L1 · Foundation Models⚠ not certain from listing

Not certain from the listing — likely utilizes third-party foundation models for transcription (e.g., Whisper) and text generation (e.g., GPT-4). Primary threats include indirect prompt injection embedded in uploaded audio/video files and model misalignment leading to inappropriate content generation.

L2 · Data Operations⚠ not certain from listing

Not certain from the listing — processes user-uploaded audio/video files and stores personalized writing style profiles. Risks include unauthorized access to sensitive media files, data exfiltration of transcribed text, and poisoning of the user's style profile database.

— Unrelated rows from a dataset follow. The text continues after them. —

/-- What an engine reset can do (R207–R210). -/
theorem engineReset_preserves (s : State) (hcl : s.engine.closed = false) : StepPreserves s s.engineReset := by
  have h1 : Keeps True s ((s.countAllClaimable allCards).writeResetOutcomes allSlots) := (countAllClaimable_keeps allCards s).trans (writeResetOutcomes_keeps allSlots _)
  rw [engineReset_eq]
  generalize (s.countAllClaimable allCards).writeResetOutcomes allSlots = t at h1
  refine ⟨fun g => ?_, fun _ => ?_, fun g i => ?_, fun g => ?_, fun _ g => ⟨fun c => ?_, fun u ht hm => ?_⟩⟩
  · exact zeroRange_wf _ _ _ (h1.memOk g)
  · show ((0 : Word) - 0).toNat ≤ 64; decide
  · have e : (engineResetFrom s t).slot i = (t.slot i).engineReset := slot_tab t _ i
    rw [e, h1.slot]; exact engineReset_slot_cause _ (g i)
  · have hr : s.resetPin = false := resetPin_of_open g hcl
    have e : (engineResetFrom s t).resetPin = false := h1.resetPin.trans hr
    refine ⟨fun hx => absurd (show EngineState.resetting = EngineState.running from hx) (by decide), fun _ => rfl, fun hx => ?_, fun _ => ⟨rfl, e⟩⟩
    rw [e] at hx; exact absurd hx (by decide)
  · have e : (engineResetFrom s t).card c = (t.card c).engineReset := card_tab t _ c
    rw [e]; exact engineReset_card_ok _ _
  · have ht' : s.tenure.map Tenure.cut = some u := ht
    cases hs : s.tenure with
    | none => rw [hs] at ht'; exact absurd ht' (by simp)
    | some x =>
      rw [hs] at ht'
      injection ht' with ht'
      rw [← ht'] at hm; exact absurd rfl hm

theorem engineLevels_preserves (s : State) (r p i : Bool) (e : EngineState) (h : s.runOk → ({ s with ctrlRun := r, ctrlPresence := p, ctrlInterrupt := i, engine := e } : State).runOk) :
    StepPreserves s { s with ctrlRun := r, ctrlPresence := p, ctrlInterrupt := i, engine := e } := ⟨id, id, id, h, fun _ => id⟩

theorem takeLevels_preserves (s : State) (w : Word) (hcl : s.engine.closed = false) : StepPreserves s (s.takeLevels w) := by
  unfold State.takeLevels
  refine engineLevels_preserves s _ _ _ _ fun g => ?_
  have hr := resetPin_of_open g hcl
  have hb := bclr_of_open g hcl
  obtain ⟨g1, g2, g3, g4⟩ := g
  refine ⟨?_, ?_, fun hx => by rw [show s.resetPin = true from hx] at hr; exact absurd hr (by decide), fun hx => by rw [show s.bclr = true from hx] at hb; exact absurd hb (by decide)⟩
  · clear g3 g4 hr hb
    simp only [State.runChange]
    cases hw : s.ctrlRun <;> cases hb : ctrlRunBit w <;> cases he : s.engine <;> simp_all
    all_goals (split <;> simp)
  · clear g3 g4 hr hb
    simp only [State.runChange]
    cases hw : s.ctrlRun <;> cases hb : ctrlRunBit w <;> cases he : s.engine <;> simp_all [EngineState.closed]

theorem takeResume_preserves (s : State) : StepPreserves s s.takeResume := by
  unfold State.takeResume
  split
  · rename_i hs
    split
    · exact countRefusal_preserves s
    · refine ⟨id, id, id, fun g => ?_, fun _ => id⟩
      have hcl : s.engine.closed = false := by rw [hs]; rfl
      have hr := resetPin_of_open g hcl
      have hb := bclr_of_open g hcl
      refine ⟨?_, ?_, fun hx => by rw [show s.resetPin = true from hx] at hr; exact absurd hr (by decide), fun hx => by rw [show s.bclr = true from hx] at hb; exact absurd hb (by decide)⟩
      · simp only; intro hx; by_contra hn
        simp only [Bool.not_eq_true] at hn
        rw [hn] at hx; simp at hx; split at hx <;> simp at hx
      · simp only; intro hx
        cases hr2 : s.ctrlRun
        · rfl
        · rw [hr2] at hx; simp at hx
  · exact Preserves.refl s

/-- What a CTRL write can do (R198). -/
theorem writeCtrl_preserves (s : State) (w : Word) : StepPreserves s (s.writeCtrl w) := by
  unfold State.writeCtrl
  split
  · exact Preserves.refl s
  · rename_i h
    have hc : s.engine.closed = false := by simpa using h
    split
    · exact engineReset_preserves s hc
    · split
      · exact (takeLevels_preserves s w hc).trans (takeResume_preserves _)
      · exact takeLevels_preserves s w hc

theorem standstillCard_eqm (s : State) (c : CardId) : Card.sameButMessages (s.card c) (s.standstillCard c) := by
  unfold State.standstillCard
  split
  · split
    · exact ⟨_, _, rfl⟩
    · exact Card.sameButMessages.refl _
  · exact Card.sameButMessages.refl _

/-- What the entry of STANDSTILL can do (R204). -/
theorem enterStandstill_preserves (s : State) (h : s.engine = .running ∨ s.engine = .draining) : StepPreserves s s.enterStandstill := by
  unfold State.enterStandstill
  simp only
  refine Preserves.trans ?_ (post_preserves _ _)
  have es (i : SlotId) : State.slot { s with engine := .standstill, slots := tab fun i => (s.slot i).standstill, cards := tab fun c => s.standstillCard c } i = (s.slot i).standstill := by unfold State.slot; exact get_tab _ i
  have ec (c : CardId) : State.card { s with engine := .standstill, slots := tab fun i => (s.slot i).standstill, cards := tab fun c => s.standstillCard c } c = s.standstillCard c := by unfold State.card; exact get_tab _ c
  have hcl : s.engine.closed = false := by rcases h with h | h <;> rw [h] <;> rfl
  refine ⟨id, id, fun g i => ?_, fun g => ?_, fun _ g => ⟨fun c => ?_, fun t ht hm => ?_⟩⟩
  · rw [es]
    have := g i
    unfold SlotCtl.standstill
    split
    · simp
    · exact this
  · have hr := resetPin_of_open g hcl
    have hb := bclr_of_open g hcl
    exact ⟨fun hx => by simp at hx, fun hx => by simp at hx, fun hx => by rw [show s.resetPin = true from hx] at hr; exact absurd hr (by decide), fun hx => by rw [show s.bclr = true from hx] at hb; exact absurd hb (by decide)⟩
  · rw [ec]
    exact (standstillCard_eqm s c).ok (g.1 c)
  · rw [ec]
    obtain ⟨a, b, he⟩ := standstillCard_eqm s t.req.card
    rw [he]; exact g.2 t ht hm

theorem tick_states {s : State} (h : s.tickCounts = true) : s.engine = .running ∨ s.engine = .draining := by
  unfold State.tickCounts at h; simp at h; exact h.2
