theorem jobStart_lists (s : State) (c : CardId) (hl : s.listsOk) : (s.jobStart c).listsOk := by
  unfold State.jobStart
  split
  · rename_i hm
    unfold State.mayStart at hm
    simp only [Bool.and_eq_true, decide_eq_true_eq, Option.isNone_iff_eq_none] at hm
    obtain ⟨⟨heng, hna⟩, hph⟩ := hm
    split
    · rename_i i hi
      have hmem := startChoice_mem hi
      obtain ⟨hif, hic⟩ := filed_of_mem hl hmem
      unfold State.startSlot
      simp only
      split
      · exact endFiled_lists hl i c _ _ _ hif hic
      · generalize (s.profileWords c).latch = p
        generalize ht : (s.updCard c fun k => { k with queue := k.queue.filter fun j => j ≠ i }) = t
        have htk : ∀ d, t.card d = if d = c then { s.card c with queue := (s.card c).queue.filter fun j => j ≠ i } else s.card d := by
          intro d; rw [← ht]; split
          · rename_i e; subst e; rw [card_updCard_same]
          · rename_i e; rw [card_updCard_other _ _ _ _ e]
        have hk := setProfile_keeps t c p
        have hst := latchProfile_stops t c p
        have hu : ((t.latchProfile c p).activate c i).listsOk := by
          have f0 : ∀ d, (t.latchProfile c p).slot d = s.slot d := fun d => (hk.slot d).trans (by rw [← ht]; rfl)
          have f1 : ∀ d, (t.latchProfile c p).slotCard d = s.slotCard d := fun d => (hk.slotCard d).trans (by rw [← ht]; rfl)
          have f2 : (t.latchProfile c p).acceptOrder = s.acceptOrder := hk.acceptOrder.trans (by rw [← ht]; rfl)
          have f3 : (t.latchProfile c p).resetPin = s.resetPin := hk.resetPin.trans (by rw [← ht]; rfl)
          have f4 : (t.latchProfile c p).bclr = s.bclr := hk.bclr.trans (by rw [← ht]; rfl)
          have f5 : (t.latchProfile c p).engine = s.engine := hk.engine.trans (by rw [← ht]; rfl)
          have f6 : ∀ d, ((t.latchProfile c p).card d).queue = (s.card d).queue.filter fun j => j ≠ i := by
            intro d
            rw [(hk.card d).2.2.1, card_updCard]
            split
            · rename_i e; subst e; rw [htk, if_pos rfl]
            · rename_i e
              rw [htk, if_neg e, filter_ne_self]
              intro hx
              have := (filed_of_mem hl hx).2
              rw [hic] at this; exact e (Option.some.inj this).symm
          have f7 : ∀ d, ((t.latchProfile c p).card d).activeSlot = (s.card d).activeSlot := by
            intro d
            rw [(hk.card d).2.2.2.1, card_updCard]
            split
            · rename_i e; subst e; rw [htk, if_pos rfl]; rfl
            · rename_i e; rw [htk, if_neg e]
          have f8 : ∀ d, ((t.latchProfile c p).card d).cancelNotice = (s.card d).cancelNotice := by
            intro d
            rw [(hk.card d).2.2.2.2.2.2.2, card_updCard]
            split
            · rename_i e; subst e; rw [htk, if_pos rfl]
            · rename_i e; rw [htk, if_neg e]
          have f9 : ∀ d, (s.card d).stopsKept ((t.latchProfile c p).card d) := by
            intro d q hd
            refine hst d q ?_
            rw [htk]; split
            · rename_i e; subst e; exact hd
            · exact hd
          obtain ⟨n1, n2⟩ := activeSlot_none ((f7 c).trans hna)
          have n3 := (f9 c _ (hl.2.2.2.2.1 c).1).2.2.1 n1
          generalize t.latchProfile c p = u at *
          have hak : ∀ d, (u.activate c i).card d = if d = c then { u.card c with
              startedFaulted := (u.card c).presence = .faulted
              seq := { (u.card c).seq with active := some i, listAddr := u.slotWord i 2, stepCount := (u.slotWord i 3).toNat, stepIndex := 0
                                           copy := none, stop := false } } else u.card d := by
            intro d; unfold State.activate; split
            · rename_i e; subst e; exact card_updCard_same _ _ _
            · rename_i e; exact card_updCard_other _ _ _ _ e
          refine listsOk_start hl i c hmem hna (slot_setSlot_same _ _ _) (fun j hj => (slot_setSlot_other _ _ _ _ hj).trans (f0 j)) f1 f2
            (fun d => ?_) ?_ ?_ (fun d hd => ?_) (fun d j hj => ?_) (startOk_open hl (by rw [heng]; rfl) f3 f4 f5)
          · rw [hak]; split
            · rename_i e; subst e; exact f6 d
            · exact f6 d
          · rw [hak, if_pos rfl]; rfl
          · rw [hak, if_pos rfl]; exact ⟨rfl, rfl, n3, n2⟩
          · rw [hak, if_neg hd]; exact ⟨f7 d, f9 d⟩
          · rw [hak] at hj
            rw [← f8]
            split at hj
            · rename_i e; subst e; exact hj
            · exact hj
        exact listsOk_of_keeps (runSteps_keeps (P := False) c _ _ fun h => h.elim) (runSteps_stops c _ _) hu
    · exact hl
  · exact hl

/-! ## Card presence -/

theorem sameButMessages_stops {k m : Card} (h : Card.sameButMessages k m) : k.stopsKept m := by
  obtain ⟨g, n, rfl⟩ := h
  exact stopsKept_of_same rfl id rfl (Or.inr id)

theorem takeDown_notice (s : State) (c d : CardId) (h : d ≠ c) : ((s.takeDown c).card d).cancelNotice = (s.card d).cancelNotice := by
  unfold State.takeDown
  rw [card_updCard_other _ _ _ _ h, clearClaimable_other _ _ _ h, ((dropStream_keeps (P := False) (s.cutTenure c) c).card d).2.2.2.2.2.2.2,
    card_cutTenure]

theorem drainQueue_lists (c : CardId) (q : List SlotId) : ∀ s : State, s.listsOk → (s.card c).queue = q → (s.drainQueue c q).listsOk := by
  induction q with
  | nil => intro s hl _; exact hl
  | cons i q ih =>
    intro s hl hq
    have hmem : i ∈ (s.card c).queue := by rw [hq]; exact List.mem_cons_self
    obtain ⟨h1, h2⟩ := filed_of_mem hl hmem
    have hn := (hl.1 c).1
    rw [hq] at hn
    have hf : ((s.card c).queue.filter fun j => j ≠ i) = q := by
      rw [hq, List.filter_cons_of_neg (by simp), filter_ne_self (List.nodup_cons.1 hn).1]
    have hu : (s.updCard c fun k => { k with queue := q }) = s.updCard c fun k => { k with queue := k.queue.filter fun j => j ≠ i } :=
      updCard_congr s c _ _ (by simp only [hf])
    unfold State.drainQueue
    rw [hu]
    have hq2 : (((s.updCard c fun k => { k with queue := k.queue.filter fun j => j ≠ i }).endWaiting i .cardAbsent (some 0) none).card c).queue = q := by
      obtain ⟨a, b, e⟩ := endWaiting_eqm (s.updCard c fun k => { k with queue := k.queue.filter fun j => j ≠ i }) i .cardAbsent (some 0) none c
      rw [e, card_updCard_same]; exact hf
    exact ih _ (endFiled_lists hl i c .cardAbsent (some 0) none h1 h2) hq2
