-- ==== Sys2Proof/WellFormed.lean ====
section
/-! DEFINITION. The checks that tell which row of the table a command's operands spell. An ill-formed term still has a meaning
in the machine (the host write it carries is taken as that write): see log 9, 10 and 11. -/

namespace Sys2Proof

/-- Bit `n` of a word, as Record layouts numbers them. -/
def wordBit (w : Word) (n : Nat) : Bool := w.getLsbD n

/-- The request codes of 11.3: FILE, CANCEL, RELEASE. -/
def isRequestCode (v : Word) : Bool := v == 0x0011 || v == 0x0012 || v == 0x0013

/-- The guarded words of R180, by word address: header words 2, 4, 5 and word 0 of each slot. -/
def isGuardedAddr (a : WordAddr) : Bool :=
  a == 2 || a == 4 || a == 5 || (0x10 ≤ a.toNat && a.toNat < 0x210 && a.toNat % 16 == 0)

/-- The operands of a command are those of its row. -/
def Instr.wellFormed : Instr → Bool
  | .unknownRequest _ value => !isRequestCode value
  | .hostExchangeWrite address _ => !isGuardedAddr address
  | .runSet ctrl => wordBit ctrl 0 && !wordBit ctrl 9
  | .runClear ctrl => !wordBit ctrl 0 && !wordBit ctrl 9
  | .presenceLevel ctrl => !wordBit ctrl 9
  | .interruptLevel ctrl => !wordBit ctrl 9
  | .resume ctrl => wordBit ctrl 8 && !wordBit ctrl 9
  | .engineReset ctrl => wordBit ctrl 9
  | .statClearDiscard stat => wordBit stat 8
  | .statClearRefused stat => wordBit stat 9
  | .file _ | .cancel _ | .release _ => true
  | .presenceTallyWrite _ | .noticesConsumedWrite _ | .noticesLostWrite _ => true
  | .ignoredWindowWrite _ _ => true
  | .hardwareReset | .resetRelease | .bclrPulseEnd => true
  | .jobStart _ | .cancelNoticeTaken _ | .endReportTaken _ | .busGrant => true
  | .registerWriteEnd | .registerReadEnd | .attentionReadEnd => true
  | .burstEnd | .burstStop | .stallTimeout | .burstStallEnd => true
  | .checkOutEnd | .checkInEnd | .abandonEnd => true
  | .readyTimeout | .recoveryWidthEnd => true
  | .pollIntervalEnd _ | .awaitTimeout _ | .pauseEnd _ | .pulseEnd _ | .settleWaitEnd _ => true
  | .presenceTick | .standstillEntry | .msClockTick => true
  | .presenceSample _ _ | .cardArrival _ | .atnChange _ _ | .leaseGrantTaken _ => true
  | .strobeWidthEnd _ _ _ | .rdyRise _ _ | .strobeRecoveryEnd => true

end Sys2Proof
end

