-- ==== Sys2Proof/Tests/Slice0.lean ====
section
/-! SUPPORT. The model's own tests: an ill-formed term for each check of WellFormed; single commands on small states; and, for every
statement with hypotheses, a state and operands that meet them, with the edges of its ranges. -/

namespace Sys2Proof.Tests

open Sys2Proof.Machine

/-! ## WellFormed refuses -/

theorem test_unknown_request_with_code : Instr.wellFormed (.unknownRequest 3 0x0012) = false := by decide
theorem test_exchange_write_to_tally : Instr.wellFormed (.hostExchangeWrite 2 0) = false := by decide
theorem test_exchange_write_to_slot_control : Instr.wellFormed (.hostExchangeWrite 0x200 0) = false := by decide
theorem test_exchange_write_past_slots : Instr.wellFormed (.hostExchangeWrite 0x210 0) = true := by decide
theorem test_run_set_without_run : Instr.wellFormed (.runSet 0x0002) = false := by decide
theorem test_run_clear_with_run : Instr.wellFormed (.runClear 0x0001) = false := by decide
theorem test_presence_level_with_reset : Instr.wellFormed (.presenceLevel 0x0202) = false := by decide
theorem test_interrupt_level_with_reset : Instr.wellFormed (.interruptLevel 0x0204) = false := by decide
theorem test_resume_without_resume : Instr.wellFormed (.resume 0x0001) = false := by decide
theorem test_engine_reset_without_bit : Instr.wellFormed (.engineReset 0x0101) = false := by decide
theorem test_clear_discard_without_bit : Instr.wellFormed (.statClearDiscard 0x0200) = false := by decide
theorem test_clear_refused_without_bit : Instr.wellFormed (.statClearRefused 0x0100) = false := by decide

/-! ## Small states -/

/-- The state a command leaves. -/
def after (c : Instr) (s : State) : State :=
  match exec c s with
  | .next t => t
  | .fault _ => s
  | .refused _ => s

/-- The part in RUNNING, with every position ABSENT. -/
def part : State := { State.reset with resetPin := false, engine := .running, ctrlRun := true }

/-- Words stored at byte addresses. -/
def storing (words : List (Nat × Word)) (s : State) : State :=
  { s with mem := words.foldl (fun m w => writeWord m w.1 w.2) s.mem }

/-- Card 0 changed. -/
def card0 (f : Card → Card) (s : State) : State := s.updCard 0 f

/-- Card 0 READY. -/
def seated : State := card0 (fun k => { k with presence := .ready }) part

/-- Slot 3 in a state. -/
def slot3 (x : SlotState) (s : State) : State := s.setSlot 3 { state := x, cause := if x = .cancelling then some .cancel else none }

/-- Slot 3 asks for card 0, one step at the last place of the step area: a MARK. -/
def asking : State := storing [(slotAddr 3 1, 0x4000), (slotAddr 3 2, 0x3FF8), (slotAddr 3 3, 1), (0x3FF8, 6)] seated

/-- Slot 3 waits FILED for card 0, whose profile words are the default ones. -/
def waiting : State :=
  storing [(profileAddr 0 0, 10), (profileAddr 0 1, 5), (profileAddr 0 2, 100), (profileAddr 0 3, 100)]
    (card0 (fun k => { k with queue := [3] }) (slot3 .filed { asking with acceptOrder := [3] }))

/-- Card 0 runs slot 3, at step copy `e` in phase `p`. -/
def job (e : StepRecord) (p : SeqPhase) : State :=
  card0 (fun k => { k with seq := { k.seq with active := some 3, stepCount := 1, copy := some e, phase := p } })
    (slot3 .active { seated with acceptOrder := [3] })

def getStep : StepRecord := { w0 := 0x0502, w1 := 7, w2 := 0, w3 := 0 }
def pollStep : StepRecord := { w0 := 0x0503, w1 := 0x00FF, w2 := 0x0012, w3 := 0x0102 }
def awaitStep : StepRecord := { w0 := 0x0704, w1 := 10, w2 := 0x000F, w3 := 0x0001 }
def pauseStep : StepRecord := { w0 := 0x0005, w1 := 10, w2 := 0, w3 := 0 }
def pulseStep : StepRecord := { w0 := 0x0007, w1 := 10, w2 := 4, w3 := 0 }
/-- Pages 96 to 127, every word of them. -/
def streamInStep : StepRecord := { w0 := 0x3F08, w1 := 96, w2 := 32, w3 := 2048 }
def streamOutStep : StepRecord := { w0 := 0x0009, w1 := 127, w2 := 1, w3 := 64 }

/-- A stream record. -/
def moving (d : StreamDir) (g : StreamStage) (n words : Nat) : StreamRec :=
  { stage := g, dir := d, nextBurst := n, wordsMoved := words, check := 0x8001, begun := true }

/-- Card 0's stream record set. -/
def streaming (m : StreamRec) (s : State) : State := card0 (fun k => { k with stream := some m }) s

/-- A tenure of card 0 in flight. -/
def inFlight (k : TenureKind) (p : TenurePhase) (m : TenureMark) (values : List Word) : Tenure :=
  { req := { card := 0, kind := k, regs := [5], count := 1, data := 0x00AA, opening := false }
    timing := Profile.default.timing
    phase := p, mark := m, strobe := 0, moved := 0, values := values, driven := 0x00AA }

/-- The state with a tenure in flight. -/
def onBus (t : Tenure) (s : State) : State := { s with tenure := some t }

/-- A request of a card. -/
def request (c : CardId) (k : TenureKind) : Request :=
  { card := c, kind := k, regs := [5], count := 1, data := 0, opening := false }

/-! ## Single commands -/

theorem test_file_accepted : ((after (.file 3) asking).slot 3).state = .filed ∧ (after (.file 3) asking).slotWord 3 7 = 1 := by decide
theorem test_file_rejected : (after (.file 4) asking).slotWord 4 4 = JobOutcome.rejected.code ∧
    (after (.file 4) asking).slotWord 4 6 = Reason.countRange.code := by decide
theorem test_start_runs_mark_to_end : ((after (.jobStart 0) waiting).card 0).endReport =
    some { slot := 3, ending := .complete, stepsDone := 1 } ∧ (after (.jobStart 0) waiting).produced = 1 := by decide
theorem test_poll_matches : (after .registerReadEnd (onBus (inFlight .registerRead .recovery .going [0x3412]) (job pollStep .tenure))).slotWord 3 5
    = 1 := by decide
theorem test_poll_waits : ((after .registerReadEnd (onBus (inFlight .registerRead .recovery .going [0x3413]) (job pollStep .tenure))).card 0).seq.phase
    = .timedWait := by decide
theorem test_running_check : (((after (.rdyRise false 0x0003) (onBus (inFlight .burstIn .stretch .going [])
    (streaming (moving .into .bursting 0 2047) (job streamInStep .tenure)))).card 0).stream.map StreamRec.check) = some 0x0000 := by decide
theorem test_last_page_word_written : (after (.rdyRise false 0x0103) (onBus (inFlight .burstIn .stretch .going [])
    (streaming (moving .into .bursting 31 2047) (job streamInStep .tenure)))).word 0x7FFE = 0x0103 := by decide
theorem test_grant_attention_first : (after .busGrant (card0 (fun k => { k with
    attnReq := some (request 0 .attentionRead), jobReq := some (request 0 .registerRead) }) seated)).tenure.map (fun t => t.req.kind)
    = some .attentionRead := by decide
theorem test_ring_wraps : (after (.cardArrival 0) (card0 (fun k => { k with presence := .settling, settle := 49 })
    { part with produced := 0xFFFF, consumed := 0xFFF0 })).word 0x0910 = 4 := by decide
theorem test_stat_reads_flags : ({ part with statRefused := true, lost := 2 } : State).windowRead 1 = 0x0222 := by decide
theorem test_unknown_request_refused : (after (.unknownRequest 3 7) asking).refusedCount = 1 ∧
    ((after (.unknownRequest 3 7) asking).word 0x0522) = 3 := by decide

L3 · Agent Frameworks⚠ not certain from listing

Not certain from the listing — likely uses a linear orchestration pipeline (transcription -> formatting -> style adaptation -> output generation). The main threat is insecure handling of raw transcription outputs, which could act as an injection vector when passed to the generation LLM.

L4 · Deployment & Infrastructure⚠ not certain from listing

Not certain from the listing — hosted as a closed-source SaaS. Standard web application security threats apply, including insecure cloud storage buckets for media assets and potential resource exhaustion during heavy video processing.

L5 · Evaluation & Observability⚠ not certain from listing

Not certain from the listing — no public details on output guardrails or logging mechanisms. Lack of observability could allow generation of brand-damaging or toxic content to bypass detection before being presented to the user.

L6 · Security & Compliance (cross-cutting)⚠ not certain from listing

Not certain from the listing — as a paid SaaS, it requires robust multi-tenant isolation, secure authentication, and compliance with data privacy regulations (like GDPR/CCPA) regarding voice and video data processing.

L7 · Agent Ecosystem⚠ not certain from listing

Not certain from the listing — operates as a standalone horizontal application with no explicit multi-agent or marketplace integrations, resulting in minimal ecosystem-level risk.

MAESTRO — the 7-layer agentic threat-modeling framework (Cloud Security Alliance / Ken Huang).